## Action item
When the line containing "ops.length n) := by" appears in the data below, begin copying there and stop only after the line containing "andThen (encodeOperand mn (opWidth mn) pc lt a)".

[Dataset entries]
_ _ _ _ _
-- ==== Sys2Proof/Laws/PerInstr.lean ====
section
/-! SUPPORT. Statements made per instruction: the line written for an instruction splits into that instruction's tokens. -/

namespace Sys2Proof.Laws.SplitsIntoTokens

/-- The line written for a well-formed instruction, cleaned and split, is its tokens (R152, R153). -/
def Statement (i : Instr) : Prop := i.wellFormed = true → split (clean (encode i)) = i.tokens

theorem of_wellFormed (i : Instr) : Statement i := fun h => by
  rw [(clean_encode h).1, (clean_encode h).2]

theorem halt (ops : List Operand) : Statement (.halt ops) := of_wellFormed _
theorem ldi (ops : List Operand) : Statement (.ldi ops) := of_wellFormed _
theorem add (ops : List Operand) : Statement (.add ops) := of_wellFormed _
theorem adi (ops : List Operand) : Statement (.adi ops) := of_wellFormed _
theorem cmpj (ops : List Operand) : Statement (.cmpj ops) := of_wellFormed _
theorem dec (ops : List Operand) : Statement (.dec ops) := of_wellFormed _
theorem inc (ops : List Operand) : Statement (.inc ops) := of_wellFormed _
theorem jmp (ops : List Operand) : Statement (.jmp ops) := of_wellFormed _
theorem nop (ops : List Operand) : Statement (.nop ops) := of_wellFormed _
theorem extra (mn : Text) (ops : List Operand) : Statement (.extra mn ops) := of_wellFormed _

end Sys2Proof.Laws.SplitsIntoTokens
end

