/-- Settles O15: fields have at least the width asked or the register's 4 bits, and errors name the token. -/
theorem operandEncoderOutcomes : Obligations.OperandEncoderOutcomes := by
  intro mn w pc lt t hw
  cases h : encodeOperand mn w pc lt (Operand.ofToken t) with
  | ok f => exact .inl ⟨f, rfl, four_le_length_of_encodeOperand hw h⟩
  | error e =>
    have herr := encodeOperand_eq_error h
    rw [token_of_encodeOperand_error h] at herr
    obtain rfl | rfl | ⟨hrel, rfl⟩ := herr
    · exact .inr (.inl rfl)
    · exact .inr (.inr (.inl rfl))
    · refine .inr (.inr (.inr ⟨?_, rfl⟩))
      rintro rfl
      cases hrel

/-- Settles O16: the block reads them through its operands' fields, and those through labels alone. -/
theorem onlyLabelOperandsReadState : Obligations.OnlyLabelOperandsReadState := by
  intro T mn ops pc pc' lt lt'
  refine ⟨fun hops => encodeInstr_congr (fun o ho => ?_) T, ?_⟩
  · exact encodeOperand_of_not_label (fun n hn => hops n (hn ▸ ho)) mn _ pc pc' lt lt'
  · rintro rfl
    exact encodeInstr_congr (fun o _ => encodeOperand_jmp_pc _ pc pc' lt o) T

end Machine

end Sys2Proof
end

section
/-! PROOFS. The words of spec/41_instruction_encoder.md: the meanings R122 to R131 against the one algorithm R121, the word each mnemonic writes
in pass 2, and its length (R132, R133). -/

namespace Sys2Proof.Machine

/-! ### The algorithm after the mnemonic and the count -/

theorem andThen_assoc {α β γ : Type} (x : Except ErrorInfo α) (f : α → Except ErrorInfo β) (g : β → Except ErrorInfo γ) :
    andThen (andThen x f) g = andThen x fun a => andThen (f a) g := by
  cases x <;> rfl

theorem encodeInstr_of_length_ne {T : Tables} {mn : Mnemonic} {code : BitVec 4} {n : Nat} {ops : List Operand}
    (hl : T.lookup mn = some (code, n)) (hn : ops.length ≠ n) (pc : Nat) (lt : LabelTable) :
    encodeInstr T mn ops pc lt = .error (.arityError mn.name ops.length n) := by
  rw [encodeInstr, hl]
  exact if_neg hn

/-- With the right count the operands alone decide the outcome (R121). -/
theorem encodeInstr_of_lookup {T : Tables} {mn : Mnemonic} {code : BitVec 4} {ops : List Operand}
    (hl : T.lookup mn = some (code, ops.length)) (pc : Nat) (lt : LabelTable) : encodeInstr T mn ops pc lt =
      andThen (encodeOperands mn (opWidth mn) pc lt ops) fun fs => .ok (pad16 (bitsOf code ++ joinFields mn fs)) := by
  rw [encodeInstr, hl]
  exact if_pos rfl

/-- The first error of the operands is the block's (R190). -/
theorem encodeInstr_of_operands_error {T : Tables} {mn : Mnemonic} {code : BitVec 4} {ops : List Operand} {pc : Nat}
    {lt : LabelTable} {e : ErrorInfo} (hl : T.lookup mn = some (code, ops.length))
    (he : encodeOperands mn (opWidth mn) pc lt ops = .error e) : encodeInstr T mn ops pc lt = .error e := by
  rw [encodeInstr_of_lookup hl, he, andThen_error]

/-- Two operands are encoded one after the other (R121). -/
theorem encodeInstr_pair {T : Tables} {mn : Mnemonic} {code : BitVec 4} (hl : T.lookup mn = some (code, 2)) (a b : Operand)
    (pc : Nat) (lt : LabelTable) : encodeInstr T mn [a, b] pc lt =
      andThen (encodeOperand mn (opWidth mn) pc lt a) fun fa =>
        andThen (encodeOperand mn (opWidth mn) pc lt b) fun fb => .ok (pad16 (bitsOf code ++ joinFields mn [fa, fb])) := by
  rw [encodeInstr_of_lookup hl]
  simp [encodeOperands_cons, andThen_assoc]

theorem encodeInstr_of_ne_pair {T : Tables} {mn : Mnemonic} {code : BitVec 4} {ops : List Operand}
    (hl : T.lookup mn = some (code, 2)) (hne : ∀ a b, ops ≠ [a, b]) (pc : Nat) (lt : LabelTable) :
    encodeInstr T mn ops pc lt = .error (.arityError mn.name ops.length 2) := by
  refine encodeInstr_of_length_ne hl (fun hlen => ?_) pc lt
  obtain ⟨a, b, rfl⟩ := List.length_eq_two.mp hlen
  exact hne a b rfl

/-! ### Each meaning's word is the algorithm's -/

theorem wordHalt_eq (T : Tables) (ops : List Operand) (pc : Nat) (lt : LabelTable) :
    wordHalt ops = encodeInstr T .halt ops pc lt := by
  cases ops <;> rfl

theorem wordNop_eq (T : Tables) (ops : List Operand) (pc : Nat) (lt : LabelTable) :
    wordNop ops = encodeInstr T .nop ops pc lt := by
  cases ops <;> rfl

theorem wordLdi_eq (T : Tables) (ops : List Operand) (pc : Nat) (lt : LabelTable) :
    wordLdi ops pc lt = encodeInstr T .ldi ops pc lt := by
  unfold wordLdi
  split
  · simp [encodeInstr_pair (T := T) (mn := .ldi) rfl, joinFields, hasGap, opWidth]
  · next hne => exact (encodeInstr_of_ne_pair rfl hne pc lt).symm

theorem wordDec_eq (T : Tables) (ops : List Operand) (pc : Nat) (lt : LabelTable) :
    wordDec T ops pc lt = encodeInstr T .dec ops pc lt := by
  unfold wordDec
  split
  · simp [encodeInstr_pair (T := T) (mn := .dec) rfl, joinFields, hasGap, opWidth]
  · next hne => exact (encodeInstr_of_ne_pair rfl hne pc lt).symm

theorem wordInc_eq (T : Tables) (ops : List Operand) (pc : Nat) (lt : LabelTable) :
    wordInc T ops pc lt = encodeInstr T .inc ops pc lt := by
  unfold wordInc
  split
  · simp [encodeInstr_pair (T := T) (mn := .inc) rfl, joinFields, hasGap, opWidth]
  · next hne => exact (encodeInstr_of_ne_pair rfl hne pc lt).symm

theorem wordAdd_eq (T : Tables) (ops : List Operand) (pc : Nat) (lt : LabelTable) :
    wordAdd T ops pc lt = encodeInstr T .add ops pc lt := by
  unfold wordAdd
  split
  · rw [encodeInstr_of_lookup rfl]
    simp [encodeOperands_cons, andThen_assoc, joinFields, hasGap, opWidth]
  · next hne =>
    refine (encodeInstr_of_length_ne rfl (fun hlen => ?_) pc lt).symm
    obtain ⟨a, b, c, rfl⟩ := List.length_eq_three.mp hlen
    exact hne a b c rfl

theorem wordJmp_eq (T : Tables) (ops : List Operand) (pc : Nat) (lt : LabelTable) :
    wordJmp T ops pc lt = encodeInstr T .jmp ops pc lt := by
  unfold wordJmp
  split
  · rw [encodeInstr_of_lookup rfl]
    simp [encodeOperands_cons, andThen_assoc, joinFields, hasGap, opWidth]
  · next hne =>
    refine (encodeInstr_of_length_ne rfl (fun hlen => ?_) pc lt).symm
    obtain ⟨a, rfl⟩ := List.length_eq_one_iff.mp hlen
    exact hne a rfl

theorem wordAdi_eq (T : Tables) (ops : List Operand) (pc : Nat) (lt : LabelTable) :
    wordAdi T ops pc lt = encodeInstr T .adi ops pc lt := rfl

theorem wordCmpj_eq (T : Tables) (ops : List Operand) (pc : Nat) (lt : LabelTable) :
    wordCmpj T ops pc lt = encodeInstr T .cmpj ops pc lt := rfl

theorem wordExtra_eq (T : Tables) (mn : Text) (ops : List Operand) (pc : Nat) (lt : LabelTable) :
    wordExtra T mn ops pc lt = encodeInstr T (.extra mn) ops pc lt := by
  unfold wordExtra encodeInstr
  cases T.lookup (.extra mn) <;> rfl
_ _ _ _ _
## Solution to the exercise
    encodeInstr T mn ops pc lt = .error (.arityError mn.name ops.length n) := by
  rw [encodeInstr, hl]
  exact if_neg hn

/-- With the right count the operands alone decide the outcome (R121). -/
theorem encodeInstr_of_lookup {T : Tables} {mn : Mnemonic} {code : BitVec 4} {ops : List Operand}
    (hl : T.lookup mn = some (code, ops.length)) (pc : Nat) (lt : LabelTable) : encodeInstr T mn ops pc lt =
      andThen (encodeOperands mn (opWidth mn) pc lt ops) fun fs => .ok (pad16 (bitsOf code ++ joinFields mn fs)) := by
  rw [encodeInstr, hl]
  exact if_pos rfl

/-- The first error of the operands is the block's (R190). -/
theorem encodeInstr_of_operands_error {T : Tables} {mn : Mnemonic} {code : BitVec 4} {ops : List Operand} {pc : Nat}
    {lt : LabelTable} {e : ErrorInfo} (hl : T.lookup mn = some (code, ops.length))
    (he : encodeOperands mn (opWidth mn) pc lt ops = .error e) : encodeInstr T mn ops pc lt = .error e := by
  rw [encodeInstr_of_lookup hl, he, andThen_error]

/-- Two operands are encoded one after the other (R121). -/
theorem encodeInstr_pair {T : Tables} {mn : Mnemonic} {code : BitVec 4} (hl : T.lookup mn = some (code, 2)) (a b : Operand)
    (pc : Nat) (lt : LabelTable) : encodeInstr T mn [a, b] pc lt =
      andThen (encodeOperand mn (opWidth mn) pc lt a) fun fa =>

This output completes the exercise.